Another problem has to do with the nature of the airfields themselves.  While the C-17 can deliver payloads to dirt airstrips like a C-130, it can not do so continuously.  C-17s can deliver cargo to concrete runways continuously, but can deliver to a dirt runway once or possibly twice because of the inherent properties of dirt.  Because of its great mass, the wheels of the aircraft cut into the surface of the airstrip and leave a rut.  The more arrivals and departures the C-17 makes, the more ruts and general wear and tear it produces on the dirt airfield — until it finally becomes unusable.  C-130s on the other hand are much lighter even at maximum landing weight, and can usually provide continuous service to unprepared dirt airstrips.

Then there’s unit cost.  A C-17ER quite a bit more expensive than the C-130J (on the order of about 250% more expensive) so we’d be buying fewer C-17s; we couldn’t replace the aging 130E/Hs on a one-for-one basis.  Now you might think that this is not a bad thing, as the 17ER can carry four times the cargo.  This is only a benefit, however, if all of the cargo has to go to the same place; then the C-17 is exactly what the doctor ordered.  If you routinely have a variety of missions that requires cargo to go to geographically disparate locations on the same day, then having fewer but higher-capacity birds is not so great; you’d rather have more aircraft, even lower-capacity ones, to hit those multiple destinations within your allotted time window.  To use the truck analogy once more, if you have to move multiple computers, chairs and desks across town to multiple destinations all with an arrival time of 9am, then a single 26ft truck is out of the question.  You need a fleet of vans to accomplish the mission.

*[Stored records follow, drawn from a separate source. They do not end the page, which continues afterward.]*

/-- A limb below CAP written to a register stays below 2^(64*CAP). -/
theorem toNat_wideSetLimb_lt {C : Capacity} {v : Wide} {i : Nat} (hv : v.toNat < C.M) (hi : i < C.limbs) (x : Limb) :
    (wideSetLimb v i x).toNat < C.M := by
  refine Nat.lt_pow_two_of_testBit _ fun j hj => ?_
  show (wideSetLimb v i x).getLsbD j = false
  obtain hlt | hge := Nat.lt_or_ge j (Config.W * Config.CAPMAX)
  · rw [wideSetLimb_getLsbD _ _ _ _ hlt, if_neg (by simp only [Config.W] at *; omega)]
    exact Nat.testBit_lt_two_pow (Nat.lt_of_lt_of_le hv (Nat.pow_le_pow_right Nat.two_pos hj))
  · exact BitVec.getLsbD_of_ge _ _ hge

/-- A property that holds of every state an outcome leads to. -/
def Ensures (P : State → Prop) (o : Host.Outcome State Fault Refusal) : Prop := ∀ t, o = .next t → P t

theorem Ensures.completed {P : State → Prop} {u : State} (h : P u.complete) : Ensures P (completed u) := by
  rintro _ ⟨⟩
  exact h

theorem Ensures.check {P : State → Prop} {s : State} {p : Prop} [Decidable p]
    {o : Host.Outcome State Fault Refusal} {c : FaultCode} (hs : P (s.raise c)) (h : Ensures P o) :
    Ensures P (if p then faulted c s else o) := by
  split
  · rintro _ ⟨⟩
    exact hs
  · exact h

/-- A command writes its registers through `State.setWr`, which keeps their width. -/
theorem exec_widthInv (i : Instr) {s : State} (h : s.WidthInv) : Ensures State.WidthInv (exec i s) := by
  cases i with
  | nop | cmp | bitlen | nlimbs => exact .completed h
  | stbe => exact .check h (.completed h)
  | ldbe r | add r | sub r | shl1 r => exact .completed (h.setWr r _)
  | mul rd => exact .completed ((h.setWr rd _).setWr .ph _)
  | divrem rq rr => exact .check h (.completed ((h.setWr rq _).setWr rr _))
  | rem rd => exact .check h (.completed (h.setWr rd _))
  | ctxsetup => exact .check h (.completed (h.setContext _))
  | montmul rd | tomont rd | frommont rd => exact .check h (.check h (.completed (h.setWr rd _)))
  | modexp rd => exact .check h (.check h (.completed ((h.setContext _).setWr rd _)))
  | garner rd => exact .check h (.check h (.check h (.completed (h.setWr rd _))))
  | crtdec rd => exact .check h (.check h (.check h (.completed ((h.setContext _).setWr rd _))))

/-! ## BUF, SR, the flags and the context after a command -/

/-- No command touches the parameters or what is outside CORE. -/
theorem exec_sameOutside {i : Instr} {s t : State} (h : exec i s = .next t) : SameOutside s t := by
  obtain ⟨c, hc⟩ | ⟨u, hu, -, -, -, -, -, hout⟩ := exec_ends i s
  · cases hc.symm.trans h
    exact ⟨rfl, rfl, rfl, rfl, rfl, rfl⟩
  · cases hu.symm.trans h
    exact hout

The final limiting factor is training.  If we were to transition to an all-17 fleet we would have to train a pile of aircrews and ground crews quickly.  Boeing’s assembly line can crank out 15 C-17ERs a year, but the CF cannot crank out three or four fully mission capable aircrews and ground crews for each aircraft in a year.  The USAF, for instance, plans to have two active aircrews per C-130, and five aircrews (three active, two reserve) per C-17.  All of our C-130 aircrews, maintainers and instructors would need training on the new aircraft, new avionics and systems, new maintenance requirements and procedures, new handling procedures, new loading configurations, safety requirements, and so on.  That will take a bit of time to ramp up.  Training already-certified C-130E/H aircrews/ground crews on a 130J variant is not going to be a quantum leap requiring nearly as much time as training them up to an entirely new aircraft.

Since Canada’s warfighting and peacekeeping will most certainly be fought away from home, there *is* a logistical need for strategic airlift.  But there is also a need for tactical airlift, to get smaller payloads into smaller airstrips in a cost-efficient way.